Editor’s Note: This is an op-ed from Santa Monica College trustee David Finkel regarding June 7’s violent shooting rampage that ended at SMC.
Those of us in the Santa Monica College family grieve for the victims of June 7’s violence that robbed many of their lives and shattered peace and security at Santa Monica College.
Such events have become so common throughout our nation, that it is not surprising that many just want a return to normality.
But what is normality?
Is it a society of peace and tranquility, or is it a society of chronic violence?
In Santa Monica alone, there have been two more killings since the savage slaughter at Santa Monica College, and a threat of killings at a local apartment.
We must try to grasp the significance of June 7’s tragedy, as well as the events that followed, and turn it into something positive.
What is the most positive thing we can do?
Despite Congress’ failure to enact meaningful gun control legislation and policies to reduce the widening gap between wealth and poverty, we can recognize the poisonous cocktail of violence that has dominated the way in which we address problems, and vow to alter such actions.
Sick and mentally deranged people sometimes act out in violent ways.
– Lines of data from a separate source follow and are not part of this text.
/-- The units of a granule return to their reset values. -/
def State.resetGranule (s : State) (g : Nat) : State :=
  let gp := graphPorts g
  let s := { s with
    sync := { s.sync with counters := s.sync.counters.erase (100000 + 4 * g) 4 }
    cluster := { s.cluster with
      kctrs := s.cluster.kctrs.erase (8 * g) 8
      limits := s.cluster.limits.erase g 1
      kports := s.cluster.kports.erase (16 * g) 16
      ports := s.cluster.ports.erase (256 * gp.1 + (if g % 2 = 0 then 0 else 216)) 16 } }
  (coresOfGranule g).foldl State.resetCore s

/-- Drops what a dispatch holds on the Kilns of some clusters (R342): records, with their pins on the slots of other dispatches; sub-tiles, migrated ones
included; slots; and its fills of the slots of other dispatches, which are CLAIMED again (log entry 133). -/
def State.dropKilns (s : State) (cls : List Nat) (dom disp : Nat) : State :=
  let mine (d k : Nat) : Bool := decide (d = dom) && decide (k = disp)
  let s := cls.foldl (fun s cl => ((s.krecs cl).filter fun r => mine r.dom r.disp).foldl (fun s r => s.unpin cl r.pinned) s) s
  { s with cluster := { s.cluster with
      krecs := s.cluster.krecs.keepLists (fun k => cls.contains k) fun r => !mine r.dom r.disp
      kilns := ⟨s.cluster.kilns.cells.filter fun c => !(c.2.elim false fun t => mine t.rec_.dom t.rec_.disp && cls.contains t.home)⟩
      slots := ⟨(s.cluster.slots.cells.filter fun c => !(mine c.2.dom c.2.disp && (decide (c.1 / 2048 = (cls.headD 0) / 16)))).map fun c =>
        if decide (c.2.st = .filling) && mine c.2.dom c.2.fdisp && cls.contains (c.1 / 128) then (c.1, { c.2 with st := .claimed }) else c⟩ } }

/-- Discards the staged lines of a part (spec/14 R413). -/
def State.discardStaged (s : State) (p : Part) : State :=
  { s with cluster := { s.cluster with
      stage := s.cluster.stage.filter fun l => !(decide (l.dom = p.dom) && decide (l.disp = p.disp) && decide (l.cluster / 16 = p.die)) } }

/-- Zeroes `MIGR`, `SPILLS` and the enqueue counts of a part (spec/11 R315, R338). -/
def State.zeroStats (s : State) (p : Part) : State :=
  { s with cluster := { s.cluster with
      kstats := s.cluster.kstats.filter fun k => !(decide (k.dom = p.dom) && decide (k.disp = p.disp) && decide (k.cluster / 16 = p.die)) } }

/-- Barrier counters of a die and of the package that belong to a dispatch. -/
def State.resetCounters (s : State) (keys : List Nat) (dom disp : Nat) : State :=
  keys.foldl (fun s k => if (s.barrier k).dom = dom ∧ (s.barrier k).disp = disp then s.setBarrier k {} else s) s

/-- The key of a configuration-cache entry (R368). -/
def CacheImage.is (c : CacheImage) (cl dom addr : Nat) (digest : Word) : Bool :=
  decide (c.cluster = cl) && decide (c.dom = dom) && decide (c.addr = addr) && decide (c.digest = digest)

/-- The entry of a load, most recent and pinned, or unpinned. -/
def State.pinImage (s : State) (cl dom addr : Nat) (digest : Word) (pin : Bool) : State :=
  let mine (c : CacheImage) : Bool := c.is cl dom addr digest
  { s with cluster := { s.cluster with
      cfgCache := ((s.cluster.cfgCache.filter mine).map fun c => { c with pinned := pin }) ++ s.cluster.cfgCache.filter fun c => !mine c } }

/-- An abandoned load ends: its entry is no longer pinned, its loader is idle (R368, R376). -/
def State.dropLoad (s : State) (cl : Nat) : State :=
  let l := s.loader cl
  (s.pinImage cl l.dom l.img l.digest false).setLoader cl {}

/-- A one-flit packet between a memory controller and the Comets of a part: a request, or a response (spec/14 R410). -/
def Part.ownsFlit (p : Part) (f : Flit) : Bool :=
  let h := Header.ofBits f.bits
  let asker := if h.type % 2 = 1 then 16 * h.dy + h.dx else 16 * h.sy + h.sx
  f.head && f.last && decide (h.type ≤ 5) && decide (h.dom = p.dom) &&
    decide (bitsOf 186 32 f.bits = p.disp) && decide (routerDie asker = p.die)

/-- Drops the requests of a part that have not performed, wherever they stand on the way to a memory controller (spec/14 R410). -/
def State.dropRequests (s : State) (p : Part) : State :=
  let queued (r : CtrlReq) : Bool :=
    let h := Header.ofBits (r.hdr.setWidth 512)
    decide (r.dom = p.dom) && decide (r.id / 2 ^ 32 = p.disp) && decide (routerDie (16 * h.sy + h.sx) = p.die)
  { s with
    mesh := { s.mesh with inputs := s.mesh.inputs.keepLists (fun _ => true) fun f => !p.ownsFlit f, delivered := s.mesh.delivered.keepLists (fun _ => true) fun f => !p.ownsFlit f }
    mem := { s.mem with
      ctrl := s.mem.ctrl.keepLists (fun _ => true) fun r => !queued r
      gather := s.mem.gather.keepLists (fun _ => true) fun r =>
        !(decide (r.asker.dom = p.dom) && decide (r.asker.disp = p.disp) && decide (r.asker.die = p.die)) } }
Therefore, we must advocate for extended national mental health care.
But more important, we cannot disassociate the way in which too many segments of society address problems by engaging in violence.
We must see the connection between the ways in which individuals, groups and governments use violence to deal with festering social problems.
Examples of that are endless.
Above and beyond the many killings at schools, colleges and public places that have taken place in our nation in the recent past, racism, sexism, intolerance and homophobia still exists… even in Los Angeles, which is one of the more diverse communities in the nation.
At the expenses of human and economic capital governments have used violence as one of their central means of addressing disputes.
What has been missing is an emphasis on safety, mutual respect, mediation and tolerance of differences.
It is not an accident that our federal government does not have a permanent cabinet seat for a Secretary of Peace. It is not an accident that our nation has gone through many sagas of initiating warfare in the name of security and attempts to resolve disputes.
It is not an accident that historically, cultural and religious groups have engaged in violence as a means of addressing religious, ideological and territorial disputes.
It is not an accident that the civil rights movement in our nation was a desperate response to long term economic and social dominance by means of violence.
It is not an accident that our nation has interned or otherwise shunned groups of citizens out of fear because of their race or ethnicity. It is not an accident that our world has experienced more wars in the past 100 years than it has made moral progress.
So, what must we do to stop that longstanding pattern of physical and social violence as a means of addressing problems?
By example and word we must press for a safe society characterized by mutual respect and tolerance for differences… one which will promote safety and peace and foster a dynamic expansion of creativity and opportunity.
How can we do that?
We can start by recognizing that we are bound together by a common purpose: a desire to be free; to develop our minds and use our ingenuity and imagination in constructive ways.
We can look beyond our noses and socially and politically advocate for and demand the development of a society that insists on pursuing peaceful and nonviolent solutions to differences.
We can behave like global citizens.
We cannot do it alone.
We need the involvement of our entire nation and society. But we can start here in southern California.
Let us pledge today to join the ranks of people who want to build a life based on safety, peace, mutual respect, and nonviolent approaches to problem solving.
Mahatma Ghandi and Rev. Martin Luther King, Jr. taught the world how to do it, but we have lost our way again amidst a struggle for dominance and power (by some) and survival (by most).
Let us reject those who cannot or will not place peaceful solutions above power packed and violent ones.
We can all learn how to build a better world.
We can do that!
Slowly and incrementally, we can do that!
And in the process, we can save ourselves, our nation and the world by redirecting it away from violence and toward peace, mutual respect and tolerance.
That is the message that rings out to me in the aftermath of the violence at Santa Monica College.